━━ Record excerpts

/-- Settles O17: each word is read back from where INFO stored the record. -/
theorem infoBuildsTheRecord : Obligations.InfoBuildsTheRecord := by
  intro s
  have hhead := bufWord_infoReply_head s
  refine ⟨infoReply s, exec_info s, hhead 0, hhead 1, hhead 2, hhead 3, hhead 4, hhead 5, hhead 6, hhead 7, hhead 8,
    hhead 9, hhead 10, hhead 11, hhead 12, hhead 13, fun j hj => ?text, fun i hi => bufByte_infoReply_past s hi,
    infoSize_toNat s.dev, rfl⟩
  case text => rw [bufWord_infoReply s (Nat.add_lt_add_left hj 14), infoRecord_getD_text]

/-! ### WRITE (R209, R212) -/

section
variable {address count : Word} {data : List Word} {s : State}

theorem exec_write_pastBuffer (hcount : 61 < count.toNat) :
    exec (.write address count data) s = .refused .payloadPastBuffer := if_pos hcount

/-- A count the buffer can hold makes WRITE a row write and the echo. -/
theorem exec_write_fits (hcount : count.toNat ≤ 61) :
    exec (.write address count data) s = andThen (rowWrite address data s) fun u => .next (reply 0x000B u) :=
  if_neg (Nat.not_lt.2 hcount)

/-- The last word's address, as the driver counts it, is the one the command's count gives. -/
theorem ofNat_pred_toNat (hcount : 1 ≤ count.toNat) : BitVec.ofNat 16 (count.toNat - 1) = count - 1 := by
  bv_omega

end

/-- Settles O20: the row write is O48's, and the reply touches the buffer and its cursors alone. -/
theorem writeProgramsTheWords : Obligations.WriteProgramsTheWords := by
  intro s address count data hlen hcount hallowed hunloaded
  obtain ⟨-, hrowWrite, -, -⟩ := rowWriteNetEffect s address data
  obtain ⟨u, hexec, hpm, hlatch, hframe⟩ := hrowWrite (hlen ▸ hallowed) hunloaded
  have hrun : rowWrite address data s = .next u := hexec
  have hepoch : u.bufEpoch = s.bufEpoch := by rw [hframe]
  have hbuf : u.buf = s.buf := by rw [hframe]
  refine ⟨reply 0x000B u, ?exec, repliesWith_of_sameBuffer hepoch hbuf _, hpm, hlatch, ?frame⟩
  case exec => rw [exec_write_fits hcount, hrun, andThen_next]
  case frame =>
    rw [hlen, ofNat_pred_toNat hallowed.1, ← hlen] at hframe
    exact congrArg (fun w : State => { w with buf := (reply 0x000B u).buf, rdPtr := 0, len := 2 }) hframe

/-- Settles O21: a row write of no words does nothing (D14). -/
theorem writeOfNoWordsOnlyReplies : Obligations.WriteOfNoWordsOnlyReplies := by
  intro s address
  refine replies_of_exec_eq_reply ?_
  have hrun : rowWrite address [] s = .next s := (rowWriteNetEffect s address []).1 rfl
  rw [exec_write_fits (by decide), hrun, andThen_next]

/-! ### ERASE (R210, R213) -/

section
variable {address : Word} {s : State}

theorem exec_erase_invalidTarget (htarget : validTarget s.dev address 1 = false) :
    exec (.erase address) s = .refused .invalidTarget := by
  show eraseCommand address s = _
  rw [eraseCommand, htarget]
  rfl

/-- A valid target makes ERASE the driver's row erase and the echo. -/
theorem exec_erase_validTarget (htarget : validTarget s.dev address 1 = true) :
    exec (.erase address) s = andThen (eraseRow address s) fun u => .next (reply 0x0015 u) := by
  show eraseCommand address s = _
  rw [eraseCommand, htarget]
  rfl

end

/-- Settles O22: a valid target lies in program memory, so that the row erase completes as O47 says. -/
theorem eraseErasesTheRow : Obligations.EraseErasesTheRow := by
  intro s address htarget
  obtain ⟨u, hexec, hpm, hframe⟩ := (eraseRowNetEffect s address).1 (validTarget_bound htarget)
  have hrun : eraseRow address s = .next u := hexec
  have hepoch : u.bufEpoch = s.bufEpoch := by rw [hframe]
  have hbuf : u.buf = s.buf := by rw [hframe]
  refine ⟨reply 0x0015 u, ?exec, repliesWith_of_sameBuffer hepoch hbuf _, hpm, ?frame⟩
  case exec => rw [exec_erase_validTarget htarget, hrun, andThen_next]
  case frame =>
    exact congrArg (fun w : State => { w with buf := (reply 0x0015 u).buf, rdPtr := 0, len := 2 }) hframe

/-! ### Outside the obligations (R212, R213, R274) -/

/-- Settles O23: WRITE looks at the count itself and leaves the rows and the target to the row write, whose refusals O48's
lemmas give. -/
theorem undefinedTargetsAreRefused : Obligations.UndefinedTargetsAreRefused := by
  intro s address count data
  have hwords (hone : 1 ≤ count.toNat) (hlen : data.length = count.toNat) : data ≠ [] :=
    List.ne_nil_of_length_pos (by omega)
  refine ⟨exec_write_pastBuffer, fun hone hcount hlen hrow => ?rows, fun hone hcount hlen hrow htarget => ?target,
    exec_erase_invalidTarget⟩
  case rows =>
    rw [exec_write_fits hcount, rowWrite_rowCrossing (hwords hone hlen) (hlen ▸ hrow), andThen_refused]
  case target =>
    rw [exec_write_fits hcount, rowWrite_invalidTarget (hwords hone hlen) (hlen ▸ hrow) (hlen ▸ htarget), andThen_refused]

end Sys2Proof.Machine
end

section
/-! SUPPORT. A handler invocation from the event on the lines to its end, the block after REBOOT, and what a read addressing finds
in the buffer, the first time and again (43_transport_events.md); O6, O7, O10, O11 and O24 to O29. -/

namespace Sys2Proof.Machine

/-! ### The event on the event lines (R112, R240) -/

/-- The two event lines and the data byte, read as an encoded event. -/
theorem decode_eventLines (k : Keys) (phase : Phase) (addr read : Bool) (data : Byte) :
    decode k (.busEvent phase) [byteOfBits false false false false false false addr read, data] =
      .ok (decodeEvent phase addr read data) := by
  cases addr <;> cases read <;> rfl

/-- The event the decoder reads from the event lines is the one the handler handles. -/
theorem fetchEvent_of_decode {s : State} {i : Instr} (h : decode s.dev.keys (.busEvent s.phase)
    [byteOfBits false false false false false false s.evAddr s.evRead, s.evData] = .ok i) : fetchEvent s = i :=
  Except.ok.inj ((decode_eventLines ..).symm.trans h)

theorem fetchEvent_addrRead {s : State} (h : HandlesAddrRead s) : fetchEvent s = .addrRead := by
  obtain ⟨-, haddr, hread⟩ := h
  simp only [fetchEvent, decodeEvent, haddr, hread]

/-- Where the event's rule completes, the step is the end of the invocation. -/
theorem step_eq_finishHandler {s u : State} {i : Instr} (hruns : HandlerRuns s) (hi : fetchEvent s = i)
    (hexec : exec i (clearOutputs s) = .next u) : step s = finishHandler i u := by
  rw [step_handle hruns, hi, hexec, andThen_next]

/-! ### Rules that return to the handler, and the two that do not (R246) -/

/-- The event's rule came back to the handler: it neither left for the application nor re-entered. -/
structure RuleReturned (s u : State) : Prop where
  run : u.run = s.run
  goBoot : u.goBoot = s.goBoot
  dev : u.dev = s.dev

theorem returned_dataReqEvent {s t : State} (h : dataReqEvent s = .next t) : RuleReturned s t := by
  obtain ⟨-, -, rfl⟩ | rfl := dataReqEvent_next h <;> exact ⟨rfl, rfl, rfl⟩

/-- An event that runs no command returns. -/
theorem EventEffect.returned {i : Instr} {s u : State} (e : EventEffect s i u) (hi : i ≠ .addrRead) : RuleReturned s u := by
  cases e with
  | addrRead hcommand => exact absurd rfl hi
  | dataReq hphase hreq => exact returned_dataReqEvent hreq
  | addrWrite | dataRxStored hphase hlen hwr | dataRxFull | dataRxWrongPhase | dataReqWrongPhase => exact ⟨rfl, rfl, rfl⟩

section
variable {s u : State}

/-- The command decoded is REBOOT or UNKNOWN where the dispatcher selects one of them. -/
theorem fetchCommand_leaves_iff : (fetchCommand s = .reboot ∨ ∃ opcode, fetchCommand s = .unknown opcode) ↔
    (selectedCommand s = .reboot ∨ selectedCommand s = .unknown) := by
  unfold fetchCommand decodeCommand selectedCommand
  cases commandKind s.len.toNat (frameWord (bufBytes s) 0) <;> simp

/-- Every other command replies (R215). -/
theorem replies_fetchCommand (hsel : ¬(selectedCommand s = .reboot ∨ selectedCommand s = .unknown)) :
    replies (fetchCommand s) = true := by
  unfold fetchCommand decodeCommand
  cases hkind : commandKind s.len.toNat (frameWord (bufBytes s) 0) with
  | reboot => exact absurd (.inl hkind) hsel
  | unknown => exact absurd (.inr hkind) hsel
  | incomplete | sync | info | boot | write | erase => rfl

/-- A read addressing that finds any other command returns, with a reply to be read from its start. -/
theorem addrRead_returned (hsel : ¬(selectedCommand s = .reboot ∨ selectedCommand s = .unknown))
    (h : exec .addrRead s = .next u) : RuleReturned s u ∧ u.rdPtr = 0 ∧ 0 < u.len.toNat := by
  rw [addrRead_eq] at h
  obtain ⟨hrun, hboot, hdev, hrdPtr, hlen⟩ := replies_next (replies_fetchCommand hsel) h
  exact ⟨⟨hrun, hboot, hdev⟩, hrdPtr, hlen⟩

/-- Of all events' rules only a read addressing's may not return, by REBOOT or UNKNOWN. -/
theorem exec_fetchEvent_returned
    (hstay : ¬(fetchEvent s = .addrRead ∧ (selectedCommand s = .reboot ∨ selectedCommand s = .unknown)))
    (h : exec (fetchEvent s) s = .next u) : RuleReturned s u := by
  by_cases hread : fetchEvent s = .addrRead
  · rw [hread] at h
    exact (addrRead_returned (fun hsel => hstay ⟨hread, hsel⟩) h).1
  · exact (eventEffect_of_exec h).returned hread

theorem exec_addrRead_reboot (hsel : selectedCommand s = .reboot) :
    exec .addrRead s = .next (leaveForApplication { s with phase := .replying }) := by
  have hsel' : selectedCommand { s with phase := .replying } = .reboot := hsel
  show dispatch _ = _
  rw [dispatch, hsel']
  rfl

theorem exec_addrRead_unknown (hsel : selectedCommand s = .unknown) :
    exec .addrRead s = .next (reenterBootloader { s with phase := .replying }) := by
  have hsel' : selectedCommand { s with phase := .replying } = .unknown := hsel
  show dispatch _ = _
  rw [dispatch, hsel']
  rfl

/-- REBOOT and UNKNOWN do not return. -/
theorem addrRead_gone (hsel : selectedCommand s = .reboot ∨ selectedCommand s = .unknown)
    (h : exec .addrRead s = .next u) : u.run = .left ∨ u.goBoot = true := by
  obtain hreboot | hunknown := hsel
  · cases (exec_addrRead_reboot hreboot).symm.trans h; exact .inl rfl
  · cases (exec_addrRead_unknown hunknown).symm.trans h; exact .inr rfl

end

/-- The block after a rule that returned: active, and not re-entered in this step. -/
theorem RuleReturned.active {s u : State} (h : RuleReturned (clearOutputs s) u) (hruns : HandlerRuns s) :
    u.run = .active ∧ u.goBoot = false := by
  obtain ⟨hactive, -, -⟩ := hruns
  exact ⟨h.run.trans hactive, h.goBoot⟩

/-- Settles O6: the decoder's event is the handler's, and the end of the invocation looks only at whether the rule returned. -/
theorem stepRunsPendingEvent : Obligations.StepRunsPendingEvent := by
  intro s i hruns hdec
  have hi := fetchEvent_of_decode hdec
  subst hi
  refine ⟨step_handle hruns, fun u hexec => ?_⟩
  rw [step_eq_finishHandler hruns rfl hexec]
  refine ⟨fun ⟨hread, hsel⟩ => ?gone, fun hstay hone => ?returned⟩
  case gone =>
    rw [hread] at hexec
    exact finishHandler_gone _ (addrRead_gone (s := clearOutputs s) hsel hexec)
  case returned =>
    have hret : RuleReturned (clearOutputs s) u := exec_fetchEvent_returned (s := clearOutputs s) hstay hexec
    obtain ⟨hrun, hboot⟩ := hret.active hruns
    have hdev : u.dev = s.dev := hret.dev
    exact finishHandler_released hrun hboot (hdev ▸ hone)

━━━━
━━ Record excerpts

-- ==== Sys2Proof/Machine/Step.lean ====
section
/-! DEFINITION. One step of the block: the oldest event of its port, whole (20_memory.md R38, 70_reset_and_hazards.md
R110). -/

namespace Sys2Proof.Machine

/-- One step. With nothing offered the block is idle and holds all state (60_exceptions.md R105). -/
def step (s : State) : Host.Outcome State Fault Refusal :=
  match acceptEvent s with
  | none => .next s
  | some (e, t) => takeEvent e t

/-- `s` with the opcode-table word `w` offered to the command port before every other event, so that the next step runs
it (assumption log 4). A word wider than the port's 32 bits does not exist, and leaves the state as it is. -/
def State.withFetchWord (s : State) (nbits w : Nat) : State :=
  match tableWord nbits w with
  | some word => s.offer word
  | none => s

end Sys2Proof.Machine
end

━━━━

Instructions to follow => Write out each line above that contains the word "block".

Output below =>
/-! SUPPORT. A handler invocation from the event on the lines to its end, the block after REBOOT, and what a read addressing finds
/-- The block after a rule that returned: active, and not re-entered in this step. -/
/-! DEFINITION. One step of the block: the oldest event of its port, whole (20_memory.md R38, 70_reset_and_hazards.md
/-- One step. With nothing offered the block is idle and holds all state (60_exceptions.md R105). -/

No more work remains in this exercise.